In-Reply-To: <4AE87ECD.7080408@gmail.com>

On Wed, 2009-10-28 at 18:26 +0100, Eric Dumazet wrote:
> Steve Chen a écrit :
> > On Wed, 2009-10-28 at 16:32 +0100, Eric Dumazet wrote:
> >> If each fragment is received twice on host, once by eth0, once by eth1,
> >> should we deliver datagram once or twice ?
> > 
> > The application received it once.  IIRC the duplicate packet is drop in
> > the routing code.
> > 
> >> Once should be enough, even if in the non fragmented case, it will
> >> be delivered twice (kernel cannot detect duplicates, user app might do itself)
> > 
> > Routing code drops the duplicate packet for none-fragmented case as
> > well.
> 
> Really ? How so ? Receiving two copies of the same packet is legal.

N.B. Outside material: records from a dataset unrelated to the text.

/-! ### reply -/
@[simp] theorem State.reply_pending (l : Link) (r : Reply) : (s.reply l r).pending = s.pending := by cases l <;> rfl
@[simp] theorem State.reply_restartDue (l : Link) (r : Reply) : (s.reply l r).restartDue = s.restartDue := by cases l <;> rfl
@[simp] theorem State.reply_conf (l : Link) (r : Reply) : (s.reply l r).conf = s.conf := by cases l <;> rfl
@[simp] theorem State.reply_window (l : Link) (r : Reply) : (s.reply l r).window = s.window := by cases l <;> rfl
@[simp] theorem State.reply_keypad (l : Link) (r : Reply) : (s.reply l r).keypad = s.keypad := by cases l <;> rfl
@[simp] theorem State.reply_remote (l : Link) (r : Reply) : (s.reply l r).remote = s.remote := by cases l <;> rfl
@[simp] theorem State.reply_hold (l : Link) (r : Reply) : (s.reply l r).hold = s.hold := by cases l <;> rfl
@[simp] theorem State.reply_level (l : Link) (r : Reply) : (s.reply l r).level = s.level := by cases l <;> rfl
@[simp] theorem State.reply_counters (l : Link) (r : Reply) : (s.reply l r).counters = s.counters := by cases l <;> rfl
@[simp] theorem State.reply_lampA (l : Link) (r : Reply) : (s.reply l r).lampA = s.lampA := by cases l <;> rfl
@[simp] theorem State.reply_lampB (l : Link) (r : Reply) : (s.reply l r).lampB = s.lampB := by cases l <;> rfl
@[simp] theorem State.reply_lastStruck (l : Link) (r : Reply) : (s.reply l r).lastStruck = s.lastStruck := by cases l <;> rfl
@[simp] theorem State.reply_fan (l : Link) (r : Reply) : (s.reply l r).fan = s.fan := by cases l <;> rfl
@[simp] theorem State.reply_recovery (l : Link) (r : Reply) : (s.reply l r).recovery = s.recovery := by cases l <;> rfl
@[simp] theorem State.reply_latch (l : Link) (r : Reply) : (s.reply l r).latch = s.latch := by cases l <;> rfl
@[simp] theorem State.reply_thermalInput (l : Link) (r : Reply) : (s.reply l r).thermalInput = s.thermalInput := by cases l <;> rfl
@[simp] theorem State.reply_inputs (l : Link) (r : Reply) : (s.reply l r).inputs = s.inputs := by cases l <;> rfl
@[simp] theorem State.reply_sw (l : Link) (r : Reply) : (s.reply l r).sw = s.sw := by cases l <;> rfl
@[simp] theorem State.reply_geo (l : Link) (r : Reply) : (s.reply l r).geo = s.geo := by cases l <;> rfl
@[simp] theorem State.reply_scaler (l : Link) (r : Reply) : (s.reply l r).scaler = s.scaler := by cases l <;> rfl
@[simp] theorem State.reply_power (l : Link) (r : Reply) : (s.reply l r).power = s.power := by cases l <;> rfl
@[simp] theorem State.reply_scan (l : Link) (r : Reply) : (s.reply l r).scan = s.scan := by cases l <;> rfl
@[simp] theorem State.reply_clock (l : Link) (r : Reply) : (s.reply l r).clock = s.clock := by cases l <;> rfl
@[simp] theorem State.reply_keptResets (l : Link) (r : Reply) : (s.reply l r).keptResets = s.keptResets := by cases l <;> rfl
@[simp] theorem State.reply_skip (l : Link) (r : Reply) : (s.reply l r).skip = s.skip := by cases l <;> rfl
@[simp] theorem State.reply_settingsWrite (l : Link) (r : Reply) : (s.reply l r).settingsWrite = s.settingsWrite := by cases l <;> rfl
@[simp] theorem State.reply_lampWrite (l : Link) (r : Reply) : (s.reply l r).lampWrite = s.lampWrite := by cases l <;> rfl
@[simp] theorem State.reply_waitingCheckpoint (l : Link) (r : Reply) : (s.reply l r).waitingCheckpoint = s.waitingCheckpoint := by cases l <;> rfl
@[simp] theorem State.reply_nvSettings (l : Link) (r : Reply) : (s.reply l r).nvSettings = s.nvSettings := by cases l <;> rfl
@[simp] theorem State.reply_nvLamps (l : Link) (r : Reply) : (s.reply l r).nvLamps = s.nvLamps := by cases l <;> rfl

/-! ### setLamp -/
@[simp] theorem State.setLamp_pending (x : LampId) (m : Lamp) : (s.setLamp x m).pending = s.pending := by cases x <;> rfl
@[simp] theorem State.setLamp_control (x : LampId) (m : Lamp) : (s.setLamp x m).control = s.control := by cases x <;> rfl
@[simp] theorem State.setLamp_lectern (x : LampId) (m : Lamp) : (s.setLamp x m).lectern = s.lectern := by cases x <;> rfl
@[simp] theorem State.setLamp_restartDue (x : LampId) (m : Lamp) : (s.setLamp x m).restartDue = s.restartDue := by cases x <;> rfl
@[simp] theorem State.setLamp_conf (x : LampId) (m : Lamp) : (s.setLamp x m).conf = s.conf := by cases x <;> rfl
@[simp] theorem State.setLamp_window (x : LampId) (m : Lamp) : (s.setLamp x m).window = s.window := by cases x <;> rfl
@[simp] theorem State.setLamp_keypad (x : LampId) (m : Lamp) : (s.setLamp x m).keypad = s.keypad := by cases x <;> rfl
@[simp] theorem State.setLamp_remote (x : LampId) (m : Lamp) : (s.setLamp x m).remote = s.remote := by cases x <;> rfl
@[simp] theorem State.setLamp_hold (x : LampId) (m : Lamp) : (s.setLamp x m).hold = s.hold := by cases x <;> rfl
@[simp] theorem State.setLamp_level (x : LampId) (m : Lamp) : (s.setLamp x m).level = s.level := by cases x <;> rfl
@[simp] theorem State.setLamp_counters (x : LampId) (m : Lamp) : (s.setLamp x m).counters = s.counters := by cases x <;> rfl
@[simp] theorem State.setLamp_lastStruck (x : LampId) (m : Lamp) : (s.setLamp x m).lastStruck = s.lastStruck := by cases x <;> rfl
@[simp] theorem State.setLamp_fan (x : LampId) (m : Lamp) : (s.setLamp x m).fan = s.fan := by cases x <;> rfl
@[simp] theorem State.setLamp_recovery (x : LampId) (m : Lamp) : (s.setLamp x m).recovery = s.recovery := by cases x <;> rfl
@[simp] theorem State.setLamp_latch (x : LampId) (m : Lamp) : (s.setLamp x m).latch = s.latch := by cases x <;> rfl
@[simp] theorem State.setLamp_thermalInput (x : LampId) (m : Lamp) : (s.setLamp x m).thermalInput = s.thermalInput := by cases x <;> rfl
@[simp] theorem State.setLamp_inputs (x : LampId) (m : Lamp) : (s.setLamp x m).inputs = s.inputs := by cases x <;> rfl
@[simp] theorem State.setLamp_sw (x : LampId) (m : Lamp) : (s.setLamp x m).sw = s.sw := by cases x <;> rfl
@[simp] theorem State.setLamp_geo (x : LampId) (m : Lamp) : (s.setLamp x m).geo = s.geo := by cases x <;> rfl
@[simp] theorem State.setLamp_scaler (x : LampId) (m : Lamp) : (s.setLamp x m).scaler = s.scaler := by cases x <;> rfl
@[simp] theorem State.setLamp_power (x : LampId) (m : Lamp) : (s.setLamp x m).power = s.power := by cases x <;> rfl
@[simp] theorem State.setLamp_scan (x : LampId) (m : Lamp) : (s.setLamp x m).scan = s.scan := by cases x <;> rfl
@[simp] theorem State.setLamp_clock (x : LampId) (m : Lamp) : (s.setLamp x m).clock = s.clock := by cases x <;> rfl
@[simp] theorem State.setLamp_keptResets (x : LampId) (m : Lamp) : (s.setLamp x m).keptResets = s.keptResets := by cases x <;> rfl
@[simp] theorem State.setLamp_skip (x : LampId) (m : Lamp) : (s.setLamp x m).skip = s.skip := by cases x <;> rfl
@[simp] theorem State.setLamp_settingsWrite (x : LampId) (m : Lamp) : (s.setLamp x m).settingsWrite = s.settingsWrite := by cases x <;> rfl
@[simp] theorem State.setLamp_lampWrite (x : LampId) (m : Lamp) : (s.setLamp x m).lampWrite = s.lampWrite := by cases x <;> rfl
@[simp] theorem State.setLamp_waitingCheckpoint (x : LampId) (m : Lamp) : (s.setLamp x m).waitingCheckpoint = s.waitingCheckpoint := by cases x <;> rfl
@[simp] theorem State.setLamp_nvSettings (x : LampId) (m : Lamp) : (s.setLamp x m).nvSettings = s.nvSettings := by cases x <;> rfl
@[simp] theorem State.setLamp_nvLamps (x : LampId) (m : Lamp) : (s.setLamp x m).nvLamps = s.nvLamps := by cases x <;> rfl

/-! ### driveFan -/
@[simp] theorem State.driveFan_pending : (s.driveFan).pending = s.pending := rfl
@[simp] theorem State.driveFan_control : (s.driveFan).control = s.control := rfl
@[simp] theorem State.driveFan_lectern : (s.driveFan).lectern = s.lectern := rfl
@[simp] theorem State.driveFan_restartDue : (s.driveFan).restartDue = s.restartDue := rfl
@[simp] theorem State.driveFan_conf : (s.driveFan).conf = s.conf := rfl
@[simp] theorem State.driveFan_window : (s.driveFan).window = s.window := rfl
@[simp] theorem State.driveFan_keypad : (s.driveFan).keypad = s.keypad := rfl
@[simp] theorem State.driveFan_remote : (s.driveFan).remote = s.remote := rfl
@[simp] theorem State.driveFan_hold : (s.driveFan).hold = s.hold := rfl
@[simp] theorem State.driveFan_level : (s.driveFan).level = s.level := rfl
@[simp] theorem State.driveFan_counters : (s.driveFan).counters = s.counters := rfl
@[simp] theorem State.driveFan_lampA : (s.driveFan).lampA = s.lampA := rfl
@[simp] theorem State.driveFan_lampB : (s.driveFan).lampB = s.lampB := rfl
@[simp] theorem State.driveFan_lastStruck : (s.driveFan).lastStruck = s.lastStruck := rfl
@[simp] theorem State.driveFan_recovery : (s.driveFan).recovery = s.recovery := rfl
@[simp] theorem State.driveFan_latch : (s.driveFan).latch = s.latch := rfl
@[simp] theorem State.driveFan_thermalInput : (s.driveFan).thermalInput = s.thermalInput := rfl
@[simp] theorem State.driveFan_inputs : (s.driveFan).inputs = s.inputs := rfl
@[simp] theorem State.driveFan_sw : (s.driveFan).sw = s.sw := rfl
@[simp] theorem State.driveFan_geo : (s.driveFan).geo = s.geo := rfl
@[simp] theorem State.driveFan_scaler : (s.driveFan).scaler = s.scaler := rfl
@[simp] theorem State.driveFan_power : (s.driveFan).power = s.power := rfl
@[simp] theorem State.driveFan_scan : (s.driveFan).scan = s.scan := rfl
@[simp] theorem State.driveFan_clock : (s.driveFan).clock = s.clock := rfl
@[simp] theorem State.driveFan_keptResets : (s.driveFan).keptResets = s.keptResets := rfl
@[simp] theorem State.driveFan_skip : (s.driveFan).skip = s.skip := rfl
@[simp] theorem State.driveFan_settingsWrite : (s.driveFan).settingsWrite = s.settingsWrite := rfl
@[simp] theorem State.driveFan_lampWrite : (s.driveFan).lampWrite = s.lampWrite := rfl
@[simp] theorem State.driveFan_waitingCheckpoint : (s.driveFan).waitingCheckpoint = s.waitingCheckpoint := rfl
@[simp] theorem State.driveFan_nvSettings : (s.driveFan).nvSettings = s.nvSettings := rfl
@[simp] theorem State.driveFan_nvLamps : (s.driveFan).nvLamps = s.nvLamps := rfl

/-! ### putLamp -/
@[simp] theorem State.putLamp_pending (x : LampId) (m : Lamp) : (s.putLamp x m).pending = s.pending := by cases x <;> rfl
@[simp] theorem State.putLamp_control (x : LampId) (m : Lamp) : (s.putLamp x m).control = s.control := by cases x <;> rfl
@[simp] theorem State.putLamp_lectern (x : LampId) (m : Lamp) : (s.putLamp x m).lectern = s.lectern := by cases x <;> rfl
@[simp] theorem State.putLamp_restartDue (x : LampId) (m : Lamp) : (s.putLamp x m).restartDue = s.restartDue := by cases x <;> rfl
@[simp] theorem State.putLamp_conf (x : LampId) (m : Lamp) : (s.putLamp x m).conf = s.conf := by cases x <;> rfl
@[simp] theorem State.putLamp_window (x : LampId) (m : Lamp) : (s.putLamp x m).window = s.window := by cases x <;> rfl
@[simp] theorem State.putLamp_keypad (x : LampId) (m : Lamp) : (s.putLamp x m).keypad = s.keypad := by cases x <;> rfl
@[simp] theorem State.putLamp_remote (x : LampId) (m : Lamp) : (s.putLamp x m).remote = s.remote := by cases x <;> rfl
@[simp] theorem State.putLamp_hold (x : LampId) (m : Lamp) : (s.putLamp x m).hold = s.hold := by cases x <;> rfl
@[simp] theorem State.putLamp_level (x : LampId) (m : Lamp) : (s.putLamp x m).level = s.level := by cases x <;> rfl
@[simp] theorem State.putLamp_counters (x : LampId) (m : Lamp) : (s.putLamp x m).counters = s.counters := by cases x <;> rfl
@[simp] theorem State.putLamp_lastStruck (x : LampId) (m : Lamp) : (s.putLamp x m).lastStruck = s.lastStruck := by cases x <;> rfl
@[simp] theorem State.putLamp_recovery (x : LampId) (m : Lamp) : (s.putLamp x m).recovery = s.recovery := by cases x <;> rfl
@[simp] theorem State.putLamp_latch (x : LampId) (m : Lamp) : (s.putLamp x m).latch = s.latch := by cases x <;> rfl
@[simp] theorem State.putLamp_thermalInput (x : LampId) (m : Lamp) : (s.putLamp x m).thermalInput = s.thermalInput := by cases x <;> rfl
@[simp] theorem State.putLamp_inputs (x : LampId) (m : Lamp) : (s.putLamp x m).inputs = s.inputs := by cases x <;> rfl
@[simp] theorem State.putLamp_sw (x : LampId) (m : Lamp) : (s.putLamp x m).sw = s.sw := by cases x <;> rfl
@[simp] theorem State.putLamp_geo (x : LampId) (m : Lamp) : (s.putLamp x m).geo = s.geo := by cases x <;> rfl
@[simp] theorem State.putLamp_scaler (x : LampId) (m : Lamp) : (s.putLamp x m).scaler = s.scaler := by cases x <;> rfl
@[simp] theorem State.putLamp_power (x : LampId) (m : Lamp) : (s.putLamp x m).power = s.power := by cases x <;> rfl
@[simp] theorem State.putLamp_scan (x : LampId) (m : Lamp) : (s.putLamp x m).scan = s.scan := by cases x <;> rfl
@[simp] theorem State.putLamp_clock (x : LampId) (m : Lamp) : (s.putLamp x m).clock = s.clock := by cases x <;> rfl
@[simp] theorem State.putLamp_keptResets (x : LampId) (m : Lamp) : (s.putLamp x m).keptResets = s.keptResets := by cases x <;> rfl
@[simp] theorem State.putLamp_skip (x : LampId) (m : Lamp) : (s.putLamp x m).skip = s.skip := by cases x <;> rfl
@[simp] theorem State.putLamp_settingsWrite (x : LampId) (m : Lamp) : (s.putLamp x m).settingsWrite = s.settingsWrite := by cases x <;> rfl
@[simp] theorem State.putLamp_lampWrite (x : LampId) (m : Lamp) : (s.putLamp x m).lampWrite = s.lampWrite := by cases x <;> rfl
@[simp] theorem State.putLamp_waitingCheckpoint (x : LampId) (m : Lamp) : (s.putLamp x m).waitingCheckpoint = s.waitingCheckpoint := by cases x <;> rfl
@[simp] theorem State.putLamp_nvSettings (x : LampId) (m : Lamp) : (s.putLamp x m).nvSettings = s.nvSettings := by cases x <;> rfl
@[simp] theorem State.putLamp_nvLamps (x : LampId) (m : Lamp) : (s.putLamp x m).nvLamps = s.nvLamps := by cases x <;> rfl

I will have to double check exactly where the packet drop happens.  I
thought it was somewhere in routing, but it could be in netfilter.

> 
> > 
> >>
> >>> For this specific case, src/dst address, protocol, IP ID and fragment
> >>> offset are all identical.  The only difference is the ingress interface.
> >>> A good follow up question would be why would anyone in their right mind
> >>> multicast to the same destination?  well, I don't know.  I can not get
> >>> the people who reported the problem to tell me either.   Since someone
> >>> found the need to do this,  perhaps others may find it useful too.
> >>>
> >> Then, if a 2000 bytes message is fragmented in two packets, one coming
> >> from eth0, one coming from eth1, I suspect your patch drops the message,
> >> unless eth0/eth1 are part of a bonding device...
> > 
> > Actually, the patch tries to prevent packet drop for this exact
> > scenario.  Please consider the following scenarios
> > 1.  Packet comes in the fragment reassemble code in the following order
> > (eth0 frag1), (eth0 frag2), (eth1 frag1), (eth1 frag2)
> > Packet from both interfaces get reassembled and gets further processed.
> 
> Yes your patch does this, so each multicast application receives two copies of the
> same datagram.
> 
> > 
> > 2. Packet can some times arrive in (perhaps other orders as well)
> > (eth0 frag1), (eth1 frag1), (eth0 frag2), (eth1 frag2)
> > Without this patch, eth0 frag 1/2 are overwritten by eth1 frag1/2, and
> > packet from eth1 is dropped in the routing code.
> 
> Really ? how so ? I dont see how it can happen, unless you use RPF ?
> 
> current situation should be :
> 
> (eth0 frag1) : We create a context, store frag1 in it
> (eth1 frag1) : We find this context, and drop frag1 since we already have the data
>                   (maybe the bug is here, if we cannot cope with a duplicate ?)
> (eth0 frag2) : We find this context, store frag2 -> complete datagram and deliver it
> (eth1 frag2) : We find context, drop frag2 since datagram was completed.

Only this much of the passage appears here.